Season’s Opening Gambit

It’s the opening of schools which usually gets Athenians back to the city and the winter season off to a start – no matter that half the textbooks haven’t been issued yet and that the pullman buses go on a strike three days after matriculation. Both help disperse Cycladic raptures and get the natives back in stride.

This season’s excitement began over whether one could ever reach Athens in the first place, as there’s such a spate of street-repairing, avenue-widening and road-patching going on that many erstwhile pavements look like mysterious Mycenaean excavations in progress.

In this delicate moment of urban renewal, the British are mucking things up again for us. It seems that the Greater London Council has recently approved the return of an entire street to the Greek capital. How Elgin stole the statuary is all too well-known, but how he stole a quarter-mile street from Athens unrecorded must be one of the greatest cover-up scandals in the annals of archaeology.

Elgin Crescent, it’s said, is an elegant thoroughfare curling about Notting Hill. No doubt so, but where shall we ever put it? Curl it around Lycabettus, or straighten it out and lay it in Gazi or some other underprivileged area? An endless row of Orphee Beinoglou moving vans trying to maneuver Kifissias Avenue while carrying an entire London street is a thought to be dismissed just for sanity’s sake.

The Greek government periodically makes requests for the return of the Elgin Marbles which the British government routinely turns down and the GLC, though it has no jurisdiction over them, always assents to.

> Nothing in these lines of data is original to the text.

-- ==== Sys2Proof/Machine/Core.lean ====
section
/-! DEFINITION. The machine as the host runs it. -/

def Sys2Proof.core : Host.Core := { State := Sys2Proof.Machine.State, Fault := Sys2Proof.Machine.Fault, Refusal := Sys2Proof.Machine.Refusal, step := Sys2Proof.Machine.step, reset := Sys2Proof.Machine.State.reset }
end

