-- ==== Sys2Proof/Laws/Datapath.lean ====
section
/-! SUPPORT. One law for each piece of the datapath, saying what integer it computes (R102 to R107, R112,
R115, R177, R200, R203). -/

namespace Sys2Proof.Machine

theorem Q_int : Q.int = q := by decide

theorem q_lt : q < 2 ^ 255 := by decide

theorem q_pos : 0 < q := by decide

/-- A borrow chain over the four limbs of A - B: the difference and the final borrow. -/
theorem sbb_chain (A B : Elem) :
    let d0 := sbb A.l0 B.l0 0
    let d1 := sbb A.l1 B.l1 d0.2
    let d2 := sbb A.l2 B.l2 d1.2
    let d3 := sbb A.l3 B.l3 d2.2
    let D : Elem := ⟨d0.1, d1.1, d2.1, d3.1⟩
    (d3.2 = 0 ∧ B.int ≤ A.int ∧ D.int = A.int - B.int) ∨
    (d3.2 = M64 ∧ A.int < B.int ∧ D.int = A.int + 2 ^ 256 - B.int) := by
  intro d0
  have h0 := sbb_exact A.l0 B.l0 0 (.inl rfl)
  change (d0.2 = 0 ∧ d0.1.toNat + _ + _ = _) ∨ (d0.2 = M64 ∧ d0.1.toNat + _ + _ = _) at h0
  clear_value d0
  intro d1
  have h1 := sbb_exact A.l1 B.l1 d0.2 (h0.imp And.left And.left)
  change (d1.2 = 0 ∧ d1.1.toNat + _ + _ = _) ∨ (d1.2 = M64 ∧ d1.1.toNat + _ + _ = _) at h1
  clear_value d1
  intro d2
  have h2 := sbb_exact A.l2 B.l2 d1.2 (h1.imp And.left And.left)
  change (d2.2 = 0 ∧ d2.1.toNat + _ + _ = _) ∨ (d2.2 = M64 ∧ d2.1.toNat + _ + _ = _) at h2
  clear_value d2
  intro d3
  have h3 := sbb_exact A.l3 B.l3 d2.2 (h2.imp And.left And.left)
  change (d3.2 = 0 ∧ d3.1.toNat + _ + _ = _) ∨ (d3.2 = M64 ∧ d3.1.toNat + _ + _ = _) at h3
  clear_value d3
  intro D
  have z : (0 : Limb).toNat / 2 ^ 63 = 0 := rfl
  have m : M64.toNat / 2 ^ 63 = 1 := by decide
  have a0 := A.l0.isLt
  have a1 := A.l1.isLt
  have a2 := A.l2.isLt
  have a3 := A.l3.isLt
  have c0 := B.l0.isLt
  have c1 := B.l1.isLt
  have c2 := B.l2.isLt
  have c3 := B.l3.isLt
  have e0 := d0.1.isLt
  have e1 := d1.1.isLt
  have e2 := d2.1.isLt
  have e3 := d3.1.isLt
  simp only [Elem.int, D]
  rcases h0 with ⟨g0, h0⟩ | ⟨g0, h0⟩ <;> rw [g0] at h1 <;>
  rcases h1 with ⟨g1, h1⟩ | ⟨g1, h1⟩ <;> rw [g1] at h2 <;>
  rcases h2 with ⟨g2, h2⟩ | ⟨g2, h2⟩ <;> rw [g2] at h3 <;>
  rcases h3 with ⟨g3, h3⟩ | ⟨g3, h3⟩ <;>
  simp only [z, m] at h0 h1 h2 h3
  all_goals first
    | (left; refine ⟨g3, ?_, ?_⟩ <;> omega)
    | (right; refine ⟨g3, ?_, ?_⟩ <;> omega)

According to the Times (3/9/84), the GLC has made a monumental bureaucratic blunder, mistaking Elgin Crescent for its more famous namesakes. Let’s hope so. If not, we assume that Melina will be firm about it: “Skip the street, darlings; the marbles will do.”

End of Season
The 1984 Athens Festival which came to a close last month was studded with some brilliant performances, but it was the festival’s penultimate production which was the ultimate as a paean to the festival’s home itself, the Odeon of Herod Atticus.

Since the festival began, there have been objections heard to the Odeon as a workable stage for theater and for music dramas of all kinds. The very same productions of ancient drama hailed at Epidaurus have been later brought to Herod Atticus looking pinched and squashed, a phenomenon noted by actors, directors and set designers as well as by audiences, perhaps because the atmosphere isn’t Greek at all but resolutely Roman. For anything by Shakespeare, or deriving from Shakespeare, it is monumentally inflexible. As for romantic opera, it is even more ill-at-ease here. This 35-meter-wide stage with a back wall whose uppermost arches reach nearly as high can not remotely be imagined as Valhalla by even the most dire Wagnerite, and as for verismo opera – Cio-Cio-San and an American naval lieutenant shacking up, say, under a Roman aquaduct – it is totally out of place and scornfully stared down upon by these tons of groaning masonry. Any rash attempt to disguise this mass is doomed to disaster and ridicule. The solution lies in lighting as a means of enhancing, not diminishing, this gigantic pile of stones.

It was in this way that the Zurich Opera, with all its other superb talents, was able in the production noted to reveal the Odeon in its true majesty. As the Overture began, a gargantuan projection of Poseidon – with the ruffled locks and aching mouth of the Pergam-um style – suddenly filled a third of the vast wall as if it had always belonged to it, and gradually faded, while a blue-white light appeared in the upper tier of arches, growing at length so bright that it was nearly impossible to look at it. And as that image faded, too, only then was it noted that a rosy-fingered warmth of color had already spread out, as if from the orchestra itself, across the stage, revealing all in white the recumbent figure of Ilia, Princess of Troy. Before a word had been sung, it was clear that the Odeon must have been built for Idomeneo and that Mozart had written Idomeneo for it – a marriage of two heroic, beautiful and humorless spirits.

Many spectators who have missed few productions of theater or opera at the Athens Festival since it began, believed it to be the best of all, and the numerous foreigners present thought that it could not have been quite so magnificent in any other theater in the world. Twenty minutes after the conclusion, the applause, which could still be heard halfway round the Acropolis, was paying tribute not only to a superb performance, but to one of Athens’ greatest monuments, the’ Odeon which has been host to a fine Festival now on the eve of its thirtieth year.